Blenderized Tube Feeding: A Survey of Dietitians’ Perspectives, Education, and Perceived Competence
Bibliographic record
Abstract
Increasingly, patients and their caregivers desire blenderized tube feeding (BTF) as an alternative or adjunct to commercial enteral formula. Although dietitians are central in the care of tube fed patients, they do not necessarily have training or experience with BTF and may therefore find it challenging to manage the nutrition of patients who opt for this enteral nutrition approach. To describe dietitians' perspectives, perceived competence, and education on BTF, a cross-sectional survey was conducted by use of an original questionnaire. Dietitians with the authority to practice enteral nutrition in the province of British Columbia, Canada, were included in the study (n = 715).
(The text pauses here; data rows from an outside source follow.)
/-- A value rounded to a whole number in a mode: its sign and magnitude (R58, R236). -/
def roundInt (md : Mode) : FV → Option (Bool × Nat)
  | .fin neg m e => some (neg, if 0 ≤ e then m * 2 ^ e.toNat else roundShift md neg m (-e).toNat false)
  | _ => none

/-- FRND (R236): infinities and zeros are unchanged. -/
def frndOf (md : Mode) (x : FV) : Nat :=
  match roundInt md x with
  | some (neg, n) => encodeF fF32 .rn (.fin neg n 0)
  | none => encodeF fF32 .rn x

/-- An F32 code as a value. -/
def f32 (w : Word) : FV := decodeF fF32 w.toNat

/-- A code as a word. -/
def ofF (n : Nat) : Word := BitVec.ofNat 32 n

/-- F32 addition rounded to nearest: the step of LFOLD, SCAN, QDD and the atomic FADD. -/
def addRn (a b : Word) : Word := ofF (sumF fF32 .rn [f32 a, f32 b])

/-! ## Correctly rounded functions (R237, R238) -/

/-- The whole square root of `n`, by bits from `k` down. -/
def isqrtFrom (n : Nat) : Nat → Nat → Nat
  | 0, r => r
  | k + 1, r => let t := r + 2 ^ k; isqrtFrom n k (if t * t ≤ n then t else r)

/-- The whole square root. -/
def isqrt (n : Nat) : Nat := isqrtFrom n (Nat.log2 n / 2 + 1) 0

/-- FRCP. -/
def frcpOf (x : FV) : Nat :=
  match x with
  | .nan => fF32.nan
  | .inf n => signed fF32 n 0
  | .fin n m e =>
    if m = 0 then encodeF fF32 .rn (.inf n) else
    let k := Nat.log2 m + 60
    roundF fF32 .rn n (2 ^ k / m) (-(k : Int) - e) (2 ^ k % m != 0)

/-- The mantissa made so that the exponent is even. -/
def evenExp (m : Nat) (e : Int) : Nat × Int := if e % 2 = 0 then (m, e) else (2 * m, e - 1)

/-- FSQRT. -/
def fsqrtOf (x : FV) : Nat :=
  match x with
  | .nan => fF32.nan
  | .inf n => if n then fF32.nan else encodeF fF32 .rn x
  | .fin n m e =>
    if m = 0 then signed fF32 n 0 else if n then fF32.nan else
    let (m, e) := evenExp m e
    let z := m * 2 ^ 80
    let r := isqrt z
    roundF fF32 .rn false r (e / 2 - 40) (r * r != z)

/-- FRSQ. -/
def frsqOf (x : FV) : Nat :=
  match x with
  | .nan => fF32.nan
  | .inf n => if n then fF32.nan else 0
  | .fin n m e =>
    if m = 0 then encodeF fF32 .rn (.inf n) else if n then fF32.nan else
    let (m, e) := evenExp m e
    let z := 2 ^ 160 / m
    let r := isqrt z
    roundF fF32 .rn false r (-(e / 2) - 80) (z * m != 2 ^ 160 || r * r != z)

/-- Fixed-point numbers with `p` bits below the point: the product. -/
def fmulFix (p : Nat) (a b : Int) : Int := a * b / 2 ^ p

/-- The sum of a power series from term `t` on, where `next k t` is the term after the `k`-th. -/
def series (next : Nat → Int → Int) : Nat → Nat → Int → Int
  | 0, _, t => t
  | n + 1, k, t => t + series next n (k + 1) (next k t)

/-- atanh of `a` in fixed point: a + a^3/3 + a^5/5 + ... -/
def atanhFix (p n : Nat) (a : Int) : Int :=
  let a2 := fmulFix p a a
  let rec go : Nat → Nat → Int → Int
    | 0, _, _ => 0
    | m + 1, k, t => t / (2 * k + 1) + go m (k + 1) (fmulFix p t a2)
  go n 0 a

/-- ln 2 in fixed point: 2 atanh(1/3). -/
def ln2Fix (p : Nat) : Int := 2 * atanhFix p (p / 3 + 4) (2 ^ p / 3)

/-- arctan(1/q) in fixed point. -/
def atanInvFix (p q : Nat) : Int :=
  let rec go : Nat → Nat → Int → Int
    | 0, _, _ => 0
    | m + 1, k, t => t / (2 * k + 1) - go m (k + 1) (t / (q * q))
  go (p / 4 + 4) 0 (2 ^ p / q)

/-- pi in fixed point, by Machin's formula. -/
def piFix (p : Nat) : Int := 4 * (4 * atanInvFix p 5 - atanInvFix p 239)

/-- exp of `y` in fixed point, for y from 0 to 1. -/
def expFix (p : Nat) (y : Int) : Int := series (fun k t => fmulFix p t y / (k + 1)) (p / 3 + 8) 0 (2 ^ p)

/-- sin of `y` in fixed point. -/
def sinFix (p : Nat) (y : Int) : Int :=
  let y2 := fmulFix p y y
  series (fun k t => -(fmulFix p t y2) / ((2 * k + 2) * (2 * k + 3))) (p / 6 + 8) 0 y

/-- cos of `y` in fixed point. -/
def cosFix (p : Nat) (y : Int) : Int :=
  let y2 := fmulFix p y y
  series (fun k t => -(fmulFix p t y2) / ((2 * k + 1) * (2 * k + 2))) (p / 6 + 8) 0 (2 ^ p)

/-- A fixed-point number scaled by a power of two, rounded to F32; it stands for a value that is not itself a whole
number of its units. -/
def roundFix (p : Nat) (v : Int) (scale : Int) : Nat :=
  if v = 0 then 0 else roundF fF32 .rn (decide (v < 0)) v.natAbs (scale - p) true

/-- The result that an enclosure of the exact value settles: fixed-point values at most `2^24` units off, with `p` bits
first and with more if both ends do not round alike (R237). -/
def settle (g : Nat → Int) (scale : Int) : Nat :=
  let at_ (p : Nat) : Nat × Nat := (roundFix p (g p - 2 ^ 24) scale, roundFix p (g p + 2 ^ 24) scale)
  let a := at_ 160
  if a.1 = a.2 then a.1 else let b := at_ 512; if b.1 = b.2 then b.1 else roundFix 512 (g 512) scale

/-- A finite value in fixed point, rounded down. -/
def toFix (p : Nat) (neg : Bool) (m : Nat) (e : Int) : Int :=
  let v : Int := if 0 ≤ e + p then (m : Int) * 2 ^ (e + p).toNat else (m : Int) / 2 ^ (-(e + p)).toNat
  if neg then -v else v

/-- FEX2. -/
def fex2Of (x : FV) : Nat :=
  match x with
  | .nan => fF32.nan
  | .inf n => if n then 0 else encodeF fF32 .rn x
  | .fin n m e =>
    if m = 0 then 0x3F800000
    else if (Nat.log2 m : Int) + e ≥ 8 then (if n then 0 else encodeF fF32 .rn (.inf false))
    else
      let whole (p : Nat) : Int := toFix p n m e / 2 ^ p
      if 0 ≤ e then roundF fF32 .rn false 1 (whole 0) false
      else
        let k := whole 160
        if e ≥ -160 && toFix 160 n m e % 2 ^ 160 = 0 then roundF fF32 .rn false 1 k false
        else settle (fun p => expFix p (fmulFix p (toFix p n m e - k * 2 ^ p) (ln2Fix p))) k

/-- FLG2. -/
def flg2Of (x : FV) : Nat :=
  match x with
  | .nan => fF32.nan
  | .inf n => if n then fF32.nan else encodeF fF32 .rn x
  | .fin n m e =>
    if m = 0 then encodeF fF32 .rn (.inf true) else if n then fF32.nan else
    let l := Nat.log2 m
    let k : Int := l + e
    if m = 2 ^ l then encodeF fF32 .rn (.fin (decide (k < 0)) k.natAbs 0)
    else settle (fun p =>
      let one : Int := 2 ^ p
      let y : Int := (m : Int) * 2 ^ p / 2 ^ l
      k * one + 2 * atanhFix p (p / 3 + 8) ((y - one) * one / (y + one)) * one / ln2Fix p) 0

/-- The quadrant of a finite value and its remainder below pi/2 in size, in fixed point (R237: exact reduction). -/
def reduceFix (p : Nat) (n : Bool) (m : Nat) (e : Int) : Int × Int :=
  let w := p + 160
  let h := piFix w / 2
  let v := toFix w n m e
  let q := (2 * v + h) / (2 * h)
  (q % 4, (v - q * h) / 2 ^ 160)

/-- Sine or cosine, `c` for cosine, of a finite value that is not tiny. -/
def trigOf (c : Bool) (n : Bool) (m : Nat) (e : Int) : Nat :=
  settle (fun p =>
    let (q, r) := reduceFix p n m e
    let q := if c then (q + 1) % 4 else q
    match q.toNat with
    | 0 => sinFix p r
    | 1 => cosFix p r
    | 2 => -(sinFix p r)
    | _ => -(cosFix p r)) 0

/-- FSIN. An argument below 2^-12 in size is its own sine once rounded. -/
def fsinOf (x : FV) : Nat :=
  match x with
  | .nan | .inf _ => fF32.nan
  | .fin n m e => if m = 0 || (Nat.log2 m : Int) + e < -12 then encodeF fF32 .rn x else trigOf false n m e

/-- FCOS. An argument below 2^-13 in size has cosine 1 once rounded. -/
def fcosOf (x : FV) : Nat :=
  match x with
  | .nan | .inf _ => fF32.nan
  | .fin n m e => if m = 0 || (Nat.log2 m : Int) + e < -13 then 0x3F800000 else trigOf true n m e

/-! ## Conversions (R58, R243, R244) -/

/-- A CVT type: a float format, or an integer of a width, unsigned or not. -/
inductive CType
  | float (f : Fmt)
  | int (w : Nat) (z : Bool)
  deriving DecidableEq, Repr

/-- The type of a code (R243). -/
def ctypeOf (n : Nat) : CType :=
  match n with
  | 0 => .float fF32
  | 1 => .float fF16
  | 2 => .float fBF16
  | 3 => .float fE4M3
  | 4 => .float fE5M2
  | 5 => .int 32 false
  | 6 => .int 32 true
  | 7 => .int 16 false
  | 8 => .int 16 true
  | 9 => .int 8 false
  | 10 => .int 8 true
  | 11 => .int 64 false
  | _ => .int 64 true

/-- The bits of a type. -/
def CType.width : CType → Nat
  | .float f => f.width
  | .int w _ => w

/-- The least and greatest value of an integer type. -/
def intRange (w : Nat) (z : Bool) : Int × Int := if z then (0, 2 ^ w - 1) else (-(2 ^ (w - 1)), 2 ^ (w - 1) - 1)

/-- A whole number held in an integer type: saturated, or its low bits. -/
def fitInt (w : Nat) (z sat : Bool) (v : Int) : Int :=
  let (lo, hi) := intRange w z
  if sat then max lo (min hi v) else
  let u := v % 2 ^ w
  if z || u < 2 ^ (w - 1) then u else u - 2 ^ w

/-- The bits of a type as the integer they stand for. -/
def intOfBits (w : Nat) (z : Bool) (n : Nat) : Int := fitInt w z false n

/-- One element converted (R58): the result in its register representation, as an integer modulo 2^64. -/
def convert (dst src : CType) (md : Mode) (sat : Bool) (n : Nat) : Int :=
  match src, dst with
  | .float a, .float b => encodeF b md (decodeF a n)
  | .float a, .int w z => match decodeF a n with
    | .nan => 0
    | .inf neg => if neg then (intRange w z).1 else (intRange w z).2
    | v => match roundInt md v with
      | some (neg, m) => fitInt w z true (if neg then -(m : Int) else m)
      | none => 0
  | .int a za, .float b => let v := intOfBits a za n; encodeF b md (.fin (decide (v < 0)) v.natAbs 0)
  | .int a za, .int w z => fitInt w z sat (intOfBits a za n)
Of the 221 respondents (31% response rate), 28% reported being knowledgeable about BTF, and 24% reported confidence managing patients on BTF. Few agreed they had the expertise to design, administer, or teach administration of BTF (29%, 15%, and 24%, respectively). In regards to education, 27% of respondents did not have BTF education of any kind, and those with BTF education reported it to be primarily derived from informal sources such as self-directed study and learning from colleagues or patients. These results indicate that among dietitians, formal BTF education is uncommon, and there is limited perceived competence on BTF practice.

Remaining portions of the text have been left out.